Overview

Sym004 Versus Futuximab or Modotuximab in Patients With mCRC

Status:
Terminated

Trial end date:
2019-03-09

Target enrollment:
0

Participant gender:
All

Summary

This is a Phase 2, randomized, open-label, 3-arm trial in the ratio of 1:1:1 to either Sym004 (Arm A) versus each of its component monoclonal antibodies (mAbs), futuximab (Arm B) or modotuximab (Arm C), in genomically-selected patients with chemotherapy-refractory metastatic colorectal carcinoma (mCRC) and acquired resistance to anti-epidermal growth factor receptor (anti-EGFR) mAb therapy. The study is designed to evaluate the relative antitumor activity of each agent as assessed by imaging studies performed after 8 weeks of treatment.

Phase:

Phase 2

Accepts Healthy Volunteers?

Details

Lead Sponsor:

Symphogen A/S

Treatments:

Antibodies

Criteria

Inclusion Criteria:

- Male or female patients, ≥ 18 years of age at the time of obtaining informed consent.

- Histologically- or cytologically-confirmed mCRC.

- Microsatellite instability-high (MSI-H) / mismatch repair-deficient (dMMR) tumors must
have received prior therapy with pembrolizumab, nivolumab, or other programmed cell
death protein-1 (PD-1)/programmed death-ligand 1 (PD-L1) pathway blocker, and must
have progressed on that therapy.

- Meeting the protocol definition of TNmCRC assessed in the screening blood test.

- mCRC currently not amenable to surgical intervention due to either medical
contraindications or non-resectability of the tumor.

- Measurable disease according to RECIST v1.1, and willingness to undergo a total of 2
biopsies of a primary or metastatic tumor site(s) considered safely accessible for
biopsy.

- Must have received at least 2 prior regimens of standard chemotherapy for mCRC and
must have been refractory to or failed (includes intolerance to) those regimens. Prior
standard chemotherapy may not have included TAS-102 or regorafenib, but must have
included agents as specified in the protocol.

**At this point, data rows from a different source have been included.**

/-- 10 R349, R356, R369; 13 R454, R456, R458; 15 R493 (in part): a region entry comes into force where R356 allows it and is refused,
with RGNERR set, where it does not; GO starts a channel's retirement or, with no reserve left in a loaded job, fences the channel;
PHASE 00b takes the confirmed-only and stash entries out of force. The active Steward acknowledges a severe source, clears the
first-fault record and sets a configurable source; a core's monitor acknowledges its own sources; a Steward enables snapshot
layers while no job runs. A source that no chain ends in a chip reset or in hold returns to quiet. -/
def Obligations.MemoryAndFaultSettings : Prop :=
  (∀ (s : State) (who : Agent) (n v : Nat), s.awake → isSteward who = true → v < 2 ^ 64 →
     let c := s.chip
     (n < 32 → Completes (.memRgnCtlWrite who n v) s fun t => t.chip.hbm = c.hbm ∧ t.chip.cxl = c.cxl ∧ t.chip.cores = c.cores ∧
       (t.chip = c.setReg (rMEM_RGN_CTL n) (field v 0 28) ∨ t.chip = c.setField rMEM_STAT 8 1 1) ∧
       (c.reg (rMEM_RGN_LIMIT n) / 4096 < c.reg (rMEM_RGN_BASE n) / 4096 ∨ (bitOf v 3 = true ∧ field v 0 3 = 1 ∧ c.reg rMEM_JOBST ≠ 1) →
         t.chip = c.setField rMEM_STAT 8 1 1) ∧
       (c.reg (rMEM_RGN_BASE n) / 4096 ≤ c.reg (rMEM_RGN_LIMIT n) / 4096 → bitOf v 3 = false → bitOf (c.reg (rMEM_RGN_CTL n)) 3 = false →
         t.chip = c.setReg (rMEM_RGN_CTL n) (field v 0 28)) ∧
       (c.reg (rMEM_RGN_BASE n) / 4096 ≤ c.reg (rMEM_RGN_LIMIT n) / 4096 → c.reg (rMEM_RGN_LIMIT n) / 4096 < 2 ^ 28 →
         bitOf v 3 = true → field v 0 3 = 3 → (∀ k, k < 32 → bitOf (c.reg (rMEM_RGN_CTL k)) 3 = false) →
         t.chip = c.setReg (rMEM_RGN_CTL n) (field v 0 28))) ∧
     (bitOf v 9 = true → bitOf (c.reg rMEM_MIG) 28 = false → c.retired.contains (field v 0 9) = false →
       Completes (.memRetireGo who v) s fun t => t.chip.hbm = c.hbm ∧ t.chip.cxl = c.cxl ∧ t.chip.cores = c.cores ∧
         (if c.retCount ≥ 64 ∨ (c.reg rMEM_JOBST ≠ 0 ∧ field (c.reg rMEM_STAT) 9 6 = 0) then t.chip.fencedCh.contains (field v 0 9) = true
          else t.chip.reg rMEM_MIG = field v 0 9 + 2 ^ 28 ∧ t.chip.reg rMEM_TOP = c.reg rMEM_TOP - windowGroups c.retCount * 2 ^ 21)) ∧
     (Completes (.memJobstWrite who v) s fun t => t.chip.hbm = c.hbm ∧ t.chip.cores = c.cores ∧
       (field v 0 2 = 3 → t.chip = c) ∧ (field v 0 2 ≠ 3 → t.chip.reg rMEM_JOBST = field v 0 2) ∧
       (field v 0 2 = 0 → ∀ k, k < 32 → field (c.reg (rMEM_RGN_CTL k)) 0 3 = 1 ∨ field (c.reg (rMEM_RGN_CTL k)) 0 3 = 4 →
         bitOf (t.chip.reg (rMEM_RGN_CTL k)) 3 = false))) ∧
  (∀ (s : State) (who : Agent) (p n v : Nat), s.awake → v < 2 ^ 64 →
     let c := s.chip
     (isSteward who = true → c.isActive who = true →
       (field v 0 16 < 2350 → subCount (field v 0 16) = 0 → field v 16 9 = 0 → srcSevere (c.reg (rFLT_SRC (field v 0 16))) = true →
         c.terminal (field v 0 16) = false → Completes (.fltAckWrite who v) s fun t =>
           field (t.chip.reg (rFLT_SRC (field v 0 16))) 0 32 = 0 ∧ t.chip.cores = c.cores ∧ t.chip.hbm = c.hbm) ∧
       Answers (.fltFirstClear who v) s (if bitOf v 63 then (c.setReg rFLT_FIRST 0).setReg rFLT_FIRST_TIME 0 else c) ∧
       (n < 2350 → Completes (.fltCfgWrite who n v) s fun t =>
         (bitOf (c.reg (rFLT_CFG n)) 63 = true → t.chip = c) ∧
         (bitOf (c.reg (rFLT_CFG n)) 63 = false → field v 24 3 = 0 → field v 27 3 = 7 → field v 30 3 = 7 → 1 ≤ field v 0 16 → field v 16 6 ≤ 39 →
           1 ≤ field v 33 20 → field v 33 20 ≤ 1000000 → t.chip = c.setReg (rFLT_CFG n) (field v 0 22 + field v 24 29 * 2 ^ 24)) ∧
         (bitOf (c.reg (rFLT_CFG n)) 63 = false → field v 24 3 = 4 ∨ field v 24 3 = 6 ∨ field v 24 3 = 7 → t.chip = c.setField rFLT_CTL 2 1 1))) ∧
     (p < nCores → Completes (.cfcAckWrite (.seqM p) p v) s fun t => t.pending = s.pending ∧ t.chip.hbm = c.hbm ∧
       ∀ b, b < 7 → bitOf v b = true → c.terminal (32 * benchOf p + 7 * (p % 4) + b) = false →
         srcSevere (t.chip.reg (rFLT_SRC (32 * benchOf p + 7 * (p % 4) + b))) = false) ∧
     (isSteward who = true → Answers (.snpCtlWrite who v) s
       (if c.job.st = .running ∨ (bitOf v 2 = true ∧ bitOf v 1 = false) ∨ (bitOf v 0 = true ∧ c.job.st ≠ .idle ∧ c.job.parts = 1) then c
         else c.setReg rSNP_CTL (field v 0 3))))

/-! ### Kerf checks and tracker messages (03, 06) -/

/-- 06 R197, R198, R201, R202, R204, R250 (in part): a KSEL that is ready, for an attempt with no selection and room in the table,
records its selection of T tiles with the windows it drew and moves the counter of stream RS2 past them. A KCHK whose captures are
present takes them and runs; when it is done its tile's verdict is counted, and the first verdict of an attempt is kept as its
worst; a reject, or the last selected tile, sends the core's verdict home. -/
def Obligations.SelectionAndCheck : Prop :=
  (∀ (s : State) (p : Nat) (k : KuInstr) (rest : List KuInstr), s.awake → p < nCores →
     let c := s.chip.core p
     let ch := kChain k.word
     let l := kLayer k.word
     let sel : Sel := { chain := ch, layer := l, ctr := BitVec.ofNat 64 (c.reg (rRS_CTR 2)), windows := kerfWindows (ltRate c l) (kTiles k.word),
                        tiles := kTiles k.word }
     c.ku = k :: rest → vu k.word 0 8 = 0x60 → vu k.word 8 4 = 0 → k.loop = none → armMet k.arm (s.chip.localTick p) = true →
     c.queuesReady k.seq [] [kQD k.word] = true → c.rsHeldBefore k.seq 2 = false → c.selOf ch l = none → kTiles k.word ≠ 0 → c.sel.length < 4096 →
     Completes (.ksel p) s fun u => s.coreOnly p u ∧ (let d := u.chip.core p
       d.sel = c.sel ++ [sel] ∧ d.ku = rest ∧ d.reg (rRS_CTR 2) = (c.reg (rRS_CTR 2) + sel.windows) % 2 ^ 64 ∧ d.ops = c.ops ∧ d.vuQ = c.vuQ ∧
       d.kerf = c.kerf ∧ d.attempts = c.attempts)) ∧
  (∀ (s : State) (p : Nat) (k : KuInstr) (rest : List KuInstr), s.awake → p < nCores →
     let c := s.chip.core p
     let ch := kChain k.word
     let l := kLayer k.word
     let d := c.kchkDesc k.word
     c.ku = k :: rest →
     (∀ o a b, vu k.word 0 8 = 0x61 → k.run = false → k.loop = none → vu k.word 8 4 = 0 → armMet k.arm (s.chip.localTick p) = true →
       c.deadAttempt ch l k.epoch = false → kchkTakes c k.word = true → c.kchkCaps k.word = some (o, a, b) →
       o.bad = false → tagInv o.tag = false → tagInv a.tag = false → a.covers (kdK0 d) (kdKN d) = true →
       let col := fun j => kdWbase d + (32 * (kTile k.word % kdCgrp d) + j) * kdStride d + 4 * kdK0 d
       (match b with
         | some b => tagInv b.tag = false ∧ b.covers (kdK0 d) (kdKN d) = true
         | none => s.chip.inConfirmed (col 0) (31 * kdStride d + 4 * kdKN d) = true) →
       Completes (.kchk p) s fun u => u.chip.hbm = s.chip.hbm ∧ (∀ q, q ≠ p → u.chip.core q = s.chip.core q) ∧
         (u.chip.core p).store = c.store ∧ (u.chip.core p).kerf = c.kerf ∧
         ∃ k', (u.chip.core p).ku = k' :: rest ∧ k'.run = true ∧ k'.word = k.word ∧ k'.x = o.data ∧ k'.a = a.rows (kdK0 d) (kdKN d) ∧
           (∀ x, b = some x → k'.b = x.rows (kdK0 d) (kdKN d) ∧
             (k'.poisoned = true ↔ o.poison ≠ 0 ∨ a.poison ≠ 0 ∨ x.poison ≠ 0 ∨ c.upsetIn (0x400000 + kDesc k.word) 32 = true)) ∧
           (b = none → k'.b = (List.range 32).flatMap fun j => (List.range (kdKN d)).map fun m =>
             listLe (s.chip.memRd (col j) (4 * kdKN d)).1 (4 * m) 4)) ∧
     (k.run = true → c.deadAttempt ch l k.epoch = false → c.unchk.contains (ch, l) = false →
       (c.attempts.find? fun a => decide (a.tag = mkTag l ch k.epoch false)) = none →
       let v := if k.poisoned then (Verdict.reject, fp32Inf)
         else kerfMetric k.x (kerfRefs k.a k.b k.kn) (c.reg (rLT_TWARN l)) (c.reg (rLT_TREJ l)) (c.reg (rLT_FLOOR l))
       Completes (.kchkDone p) s fun u => s.coreOnly p u ∧ (let e := u.chip.core p
         e.reg rKRF_MAC_CNT = (c.reg rKRF_MAC_CNT + 1024 * k.kn) % 2 ^ 64 ∧ e.reg rKRF_TILE_CNT = (c.reg rKRF_TILE_CNT + 1) % 2 ^ 64 ∧
         (∃ a, a ∈ e.attempts ∧ a.tag = mkTag l ch k.epoch false ∧ a.worst = worseVerdict .pass v.1 ∧ a.ratio = max 0 v.2 ∧ a.tiles = [kTile k.word] ∧
           (v.1 = .reject → a.sent = true) ∧ (a.sent = true → ∃ dst, e.sys = c.sys ++ [(dst, .coreVerdict
             { tag := mkTag l ch k.epoch false, verdict := worseVerdict .pass v.1, ratio := BitVec.ofNat 32 (max 0 v.2), tiles := 1 })])) ∧
         e.store = c.store ∧ e.ops = c.ops ∧ e.seq = c.seq)))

- "Acquired" resistance to commercially available anti-EGFR mAbs approved for the
treatment of mCRC must have:

1. Received treatment with an anti-EGFR for ≥16 weeks

2. Progressive disease (PD) documented by imaging or clinical findings less than or
equal to 6 calendar months after cessation of previous anti-EGFR mAb treatment

3. No more than 6 calendar months from last dose of previous anti-EGFR mAb treatment
to date of consent for this trial (regardless of the line of therapy in which it
was used)

- Eastern Cooperative Oncology Group (ECOG) performance status (PS) of 0 or 1

- Not of childbearing potential or who agree to use a highly effective method of
contraception during the study beginning within 2 weeks prior to the first dose and
continuing until 3 months after the last dose of study drug.

Exclusion Criteria:

- Women who are pregnant or lactating or intending to become pregnant before, during, or
within 3 months after the last dose of study drug.

- Prior history of specific mutations (specified in the protocol) in the tumor at the
time of any previous assessment.

- Known, untreated central nervous system (CNS) or leptomeningeal metastases, or spinal
cord compression; patients with any of these not controlled by prior surgery or
radiotherapy, or patients with symptoms suggesting CNS involvement for which treatment
is required

- An active second malignancy or history of another malignancy within the last 5 years,
with exceptions.

- Active thrombosis, or a history of deep vein thrombosis (DVT) or pulmonary embolism
(PE) within 4 weeks prior to first administration of study drug unless adequately
treated and considered by the Investigator to be stable.

- Active uncontrolled bleeding or a known bleeding diathesis

- Known clinically significant cardiovascular disease or condition.

- Non-healing wounds on any part of the body.

- Significant gastrointestinal abnormality.

- Skin rash > Grade 1 from prior anti-EGFR therapy at the time of randomization.

- Unresolved > Grade 1 toxicity associated with any prior antineoplastic therapy

Drugs and Other Treatments Exclusion Criteria:

- Prior treatment with TAS-102 or regorafenib

- Any antineoplastic agent for the primary malignancy (standard or investigational)
without delayed toxicity within 4 weeks prior to first administration of IMP and
during study with exceptions

- Any other investigational treatments within 4 weeks prior to and during study;
includes participation in any medical device or other therapeutic intervention
clinical trials

- Radiotherapy as specified in the protocol

- Immunosuppressive or systemic hormonal therapy (> 10 mg daily prednisone equivalent)
within 2 weeks prior to first administration of IMP and during study; allowed
therapies are specified in the protocol.